STSM by Zdenek Masin, The Open University (London), with Olga Smirnova, Max-Born-Institute (Berlin)
On February 2nd, 2014 (14 days)

High Harmonic Generation from biological molecules

High Harmonic molecular spectra provide insights into attosecond electronic dynamics in the target molecule. Accurate values of the dipole matrix elements between bound and continuum molecular states are required to generate the spectra. This STSM has allowed Zdeněk Mašín to learn to use the codes developed at Max Born Institute to generate the dipole matrix elements from the results of the R-matrix calculations and to apply them to calculations of photoionization cross sections.
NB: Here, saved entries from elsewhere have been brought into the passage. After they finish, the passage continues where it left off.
-- ==== Sys2Proof/Laws/State.lean ====
section
/-! SUPPORT. What each named update of the state leaves as it was, one lemma for each field; generated in one shape. -/

namespace Sys2Proof.Machine

variable (s : State)

@[simp] theorem State.setCluster_clock (n : Nat) (k : Cluster) : (s.setCluster n k).clock = s.clock := rfl
@[simp] theorem State.setCluster_skew (n : Nat) (k : Cluster) : (s.setCluster n k).skew = s.skew := rfl
@[simp] theorem State.setCluster_turn (n : Nat) (k : Cluster) : (s.setCluster n k).turn = s.turn := rfl
@[simp] theorem State.setCluster_owed (n : Nat) (k : Cluster) : (s.setCluster n k).owed = s.owed := rfl
@[simp] theorem State.setCluster_moving (n : Nat) (k : Cluster) : (s.setCluster n k).moving = s.moving := rfl
@[simp] theorem State.setCluster_updates (n : Nat) (k : Cluster) : (s.setCluster n k).updates = s.updates := rfl
@[simp] theorem State.setCluster_flash (n : Nat) (k : Cluster) : (s.setCluster n k).flash = s.flash := rfl
@[simp] theorem State.setCluster_temps (n : Nat) (k : Cluster) : (s.setCluster n k).temps = s.temps := rfl
@[simp] theorem State.setCluster_svc (n : Nat) (k : Cluster) : (s.setCluster n k).svc = s.svc := rfl
@[simp] theorem State.setCluster_requests (n : Nat) (k : Cluster) : (s.setCluster n k).requests = s.requests := rfl
@[simp] theorem State.setCluster_flits (n : Nat) (k : Cluster) : (s.setCluster n k).flits = s.flits := rfl
@[simp] theorem State.setCluster_linkFlits (n : Nat) (k : Cluster) : (s.setCluster n k).linkFlits = s.linkFlits := rfl
@[simp] theorem State.setCluster_stomping (n : Nat) (k : Cluster) : (s.setCluster n k).stomping = s.stomping := rfl
@[simp] theorem State.setCluster_ide (n : Nat) (k : Cluster) : (s.setCluster n k).ide = s.ide := rfl
@[simp] theorem State.setCluster_stamps (n : Nat) (k : Cluster) : (s.setCluster n k).stamps = s.stamps := rfl
@[simp] theorem State.setCluster_free (n : Nat) (k : Cluster) : (s.setCluster n k).free = s.free := rfl
@[simp] theorem State.setCluster_serial (n : Nat) (k : Cluster) : (s.setCluster n k).serial = s.serial := rfl
@[simp] theorem State.setCluster_agenda (n : Nat) (k : Cluster) : (s.setCluster n k).agenda = s.agenda := rfl
@[simp] theorem State.setCluster_carry (n : Nat) (k : Cluster) : (s.setCluster n k).carry = s.carry := rfl
@[simp] theorem State.setCluster_timers (n : Nat) (k : Cluster) : (s.setCluster n k).timers = s.timers := rfl
@[simp] theorem State.setCluster_todo (n : Nat) (k : Cluster) : (s.setCluster n k).todo = s.todo := rfl
@[simp] theorem State.setCluster_cur (n : Nat) (k : Cluster) : (s.setCluster n k).cur = s.cur := rfl
@[simp] theorem State.setCluster_ctxs (n : Nat) (k : Cluster) : (s.setCluster n k).ctxs = s.ctxs := rfl
@[simp] theorem State.setCluster_cores (n : Nat) (k : Cluster) : (s.setCluster n k).cores = s.cores := rfl
@[simp] theorem State.setCluster_scratch (n : Nat) (k : Cluster) : (s.setCluster n k).scratch = s.scratch := rfl
@[simp] theorem State.setCluster_dram (n : Nat) (k : Cluster) : (s.setCluster n k).dram = s.dram := rfl
@[simp] theorem State.setCluster_sramTags (n : Nat) (k : Cluster) : (s.setCluster n k).sramTags = s.sramTags := rfl
@[simp] theorem State.setCluster_poison (n : Nat) (k : Cluster) : (s.setCluster n k).poison = s.poison := rfl
@[simp] theorem State.setCluster_stale (n : Nat) (k : Cluster) : (s.setCluster n k).stale = s.stale := rfl
@[simp] theorem State.setCluster_releases (n : Nat) (k : Cluster) : (s.setCluster n k).releases = s.releases := rfl
@[simp] theorem State.setCluster_acts (n : Nat) (k : Cluster) : (s.setCluster n k).acts = s.acts := rfl
@[simp] theorem State.setCluster_parts (n : Nat) (k : Cluster) : (s.setCluster n k).parts = s.parts := rfl
@[simp] theorem State.setCluster_transit (n : Nat) (k : Cluster) : (s.setCluster n k).transit = s.transit := rfl
@[simp] theorem State.setCluster_fab (n : Nat) (k : Cluster) : (s.setCluster n k).fab = s.fab := rfl
@[simp] theorem State.setCluster_peers (n : Nat) (k : Cluster) : (s.setCluster n k).peers = s.peers := rfl
@[simp] theorem State.setCluster_ports (n : Nat) (k : Cluster) : (s.setCluster n k).ports = s.ports := rfl
@[simp] theorem State.setCluster_remote (n : Nat) (k : Cluster) : (s.setCluster n k).remote = s.remote := rfl
@[simp] theorem State.setCluster_fn0 (n : Nat) (k : Cluster) : (s.setCluster n k).fn0 = s.fn0 := rfl
@[simp] theorem State.setCluster_lostmask (n : Nat) (k : Cluster) : (s.setCluster n k).lostmask = s.lostmask := rfl
@[simp] theorem State.setCluster_code (n : Nat) (k : Cluster) : (s.setCluster n k).code = s.code := rfl
@[simp] theorem State.setCluster_bootStage (n : Nat) (k : Cluster) : (s.setCluster n k).bootStage = s.bootStage := rfl
@[simp] theorem State.setCluster_bootReason (n : Nat) (k : Cluster) : (s.setCluster n k).bootReason = s.bootReason := rfl
@[simp] theorem State.setCluster_power (n : Nat) (k : Cluster) : (s.setCluster n k).power = s.power := rfl
@[simp] theorem State.setCluster_gating (n : Nat) (k : Cluster) : (s.setCluster n k).gating = s.gating := rfl
@[simp] theorem State.setCluster_hot (n : Nat) (k : Cluster) : (s.setCluster n k).hot = s.hot := rfl
@[simp] theorem State.setCluster_withheld (n : Nat) (k : Cluster) : (s.setCluster n k).withheld = s.withheld := rfl
@[simp] theorem State.setCluster_minVersion (n : Nat) (k : Cluster) : (s.setCluster n k).minVersion = s.minVersion := rfl
@[simp] theorem State.setCluster_measures (n : Nat) (k : Cluster) : (s.setCluster n k).measures = s.measures := rfl
@[simp] theorem State.setCluster_spdm (n : Nat) (k : Cluster) : (s.setCluster n k).spdm = s.spdm := rfl
@[simp] theorem State.setCluster_fn0Session (n : Nat) (k : Cluster) : (s.setCluster n k).fn0Session = s.fn0Session := rfl
@[simp] theorem State.setCluster_ideOn (n : Nat) (k : Cluster) : (s.setCluster n k).ideOn = s.ideOn := rfl
@[simp] theorem State.setCluster_served (n : Nat) (k : Cluster) : (s.setCluster n k).served = s.served := rfl
@[simp] theorem State.setCluster_mesh (n : Nat) (k : Cluster) : (s.setCluster n k).mesh = s.mesh := rfl
@[simp] theorem State.setCluster_forwards (n : Nat) (k : Cluster) : (s.setCluster n k).forwards = s.forwards := rfl
@[simp] theorem State.setCluster_outputs (n : Nat) (k : Cluster) : (s.setCluster n k).outputs = s.outputs := rfl
@[simp] theorem State.setCluster_scMissed (n : Nat) (k : Cluster) : (s.setCluster n k).scMissed = s.scMissed := rfl
@[simp] theorem State.setCluster_scFailed (n : Nat) (k : Cluster) : (s.setCluster n k).scFailed = s.scFailed := rfl
@[simp] theorem State.setCluster_mcMissed (n : Nat) (k : Cluster) : (s.setCluster n k).mcMissed = s.mcMissed := rfl
@[simp] theorem State.setCluster_dumps (n : Nat) (k : Cluster) : (s.setCluster n k).dumps = s.dumps := rfl
@[simp] theorem State.setCluster_lost (n : Nat) (k : Cluster) : (s.setCluster n k).lost = s.lost := rfl
@[simp] theorem State.setCluster_fatal (n : Nat) (k : Cluster) : (s.setCluster n k).fatal = s.fatal := rfl
@[simp] theorem State.setCluster_stopped (n : Nat) (k : Cluster) : (s.setCluster n k).stopped = s.stopped := rfl
@[simp] theorem State.setCluster_snapshots (n : Nat) (k : Cluster) : (s.setCluster n k).snapshots = s.snapshots := rfl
The calculations were performed using the UKRmol suite of codes implementing the molecular R-matrix method. In order to benchmark the quality of our calculated dipole matrix elements for pyrazine we calculated the photoionization cross sections and photoelectron angular distributions (shown in the Figure). The results, performed using a simple Close-Coupling model including the lowest-lying 40 electronic states, show an encouraging agreement with previous experiments and theory. However, the description of the correlation/polarization interaction was limited in this model and therefore the shape resonances, such as the broad resonance in the 6ag cross section, appear too high in energy. This deficiency will be removed in more sophisticated models which we are developing.

This STMS has allowed us to obtain the first photoelectron angular distributions for pyrazine and to identify directions for further improvement of our calculations so that accurate High Harmonic spectra can be obtained. The next steps in the collaboration will include:

  1. Improving on the target CI description in the scattering calculations by including dynamical correlation.
  2. Calculating the population transfer in the target cation induced by the laser field.
  3. Analyzing the Dyson orbitals generated using the R-matrix codes.
  4. Generating the High Harmonic spectra.